Content starts
/-! ## The invariant, update by update -/

/-- The invariant reads the parameters, the registers and the verdicts only. -/
theorem State.Inv.congr {s t : State} (h : s.Inv) (hp : t.par = s.par) (hr : s.SameRegisters t)
    (hv : t.verdicts = s.verdicts) : t.Inv := by
  obtain ⟨htxf, hrbuf, hrlen, hres, hph, hbuilt⟩ := hr
  cases s
  cases t
  simp only at hp hv htxf hrbuf hrlen hres hph hbuilt
  subst hp hv htxf hrbuf hrlen hres hph hbuilt
  exact { h with }

theorem State.Inv.returns {s : State} (h : s.Inv) (k : Kind) (v : Value) : (s.returns k v).Inv := { h with }

theorem State.Inv.emitTrace {s : State} (h : s.Inv) (e : TraceEvent) : (s.emitTrace e).Inv := { h with }

theorem State.Inv.linkDeliver {s : State} (h : s.Inv) (c : Bytes) : (s.linkDeliver c).Inv := { h with }

theorem State.Inv.afterFetch {s : State} (h : s.Inv) : s.afterFetch.Inv := by
  obtain ⟨inputs, link, he⟩ := afterFetch_eq s
  rw [he]
  exact { h with }

theorem kind_eq_ok {o : Result} (h : o.kind = .ok) : ∃ r, o = .ok r := by
  cases o with
  | ok r => exact ⟨r, rfl⟩
  | fail k => cases h

theorem State.Inv.judge {s : State} (h : s.Inv) {f : Frame8} {r : Bytes} {o : Result}
    (hv : validateResponse f r = some o) : (s.judge r o.kind).Inv :=
  { h with
    verdictsOnce := nodup_noteVerdict h.verdictsOnce r o.kind
    okAcceptable := by
      intro v hmem hok
      rcases mem_noteVerdict.1 hmem with rfl | ⟨hold, -⟩
      · obtain ⟨x, rfl⟩ := kind_eq_ok hok
        exact acceptable_of_accepted hv
      · exact h.okAcceptable v hold hok }

/-- `FAIL` ends a transaction that holds no unsent frame. -/
theorem State.Inv.fail {s : State} (h : s.Inv) (hp : s.ph ≠ .t1) (k : FailKind) : (s.fail k).Inv :=
  { h with
    builtInT1 := ⟨nofun, fun e => absurd (h.builtInT1.2 e) hp⟩
    sentAfterT2 := fun e => absurd rfl e
    clearedAfterT3 := nofun
    acceptedAfterT6 := nofun
    okIsAccepted := nofun }

/-- T1 holds the frame it built. -/
theorem State.Inv.holdBuilt {s : State} (h : s.Inv) {f : Frame8} (hf : Sendable s.par f) :
    { s with ph := .t1, built := some f }.Inv :=
  { h with
    builtInT1 := ⟨fun _ => rfl, fun _ => rfl⟩
    builtSendable := by rintro _ ⟨⟩; exact hf
    sentAfterT2 := fun _ e => absurd rfl e
    clearedAfterT3 := nofun
    acceptedAfterT6 := nofun
    okIsAccepted := nofun }

theorem State.Inv.sendFrame {s : State} (h : s.Inv) {f : Frame8} (hb : s.built = some f) : (s.sendFrame f).Inv :=
  { h with
    sentBuilt := by rintro _ ⟨⟩; exact h.builtSendable f hb
    builtInT1 := ⟨nofun, nofun⟩
    builtSendable := nofun
    sentAfterT2 := fun _ _ => rfl
    clearedAfterT3 := nofun
    acceptedAfterT6 := nofun
    okIsAccepted := nofun }

/-- Between T2 and T6 no frame waits to be sent and one has been sent. -/
theorem State.Inv.inFlight {s : State} (h : s.Inv) (hi : s.ph ≠ .idle) (h1 : s.ph ≠ .t1) :
    s.built = none ∧ s.txf.isSome = true :=
  ⟨Option.not_isSome_iff_eq_none.1 fun e => h1 (h.builtInT1.2 e), h.sentAfterT2 hi h1⟩

theorem State.Inv.clearBuffer {s : State} (h : s.Inv) (hp : s.ph = .t2) : s.clearBuffer.Inv :=
  have ⟨hbuilt, hsent⟩ := h.inFlight (by simp [hp]) (by simp [hp])
  { h with
    bufferCanonical := Memory.wf_cleared
    rlenInCap := Nat.zero_le _
    tailClear := fun a _ => Memory.read_cleared a
    builtInT1 := by simp [hbuilt]
    sentAfterT2 := fun _ _ => hsent
    clearedAfterT3 := fun _ => ⟨rfl, rfl⟩
    acceptedAfterT6 := nofun
    okIsAccepted := nofun }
Content ends
--- AIM OF THE TASK ---
Where a line of the data holds "Memory", show that line.

--- SOLUTION ---
    bufferCanonical := Memory.wf_cleared
    tailClear := fun a _ => Memory.read_cleared a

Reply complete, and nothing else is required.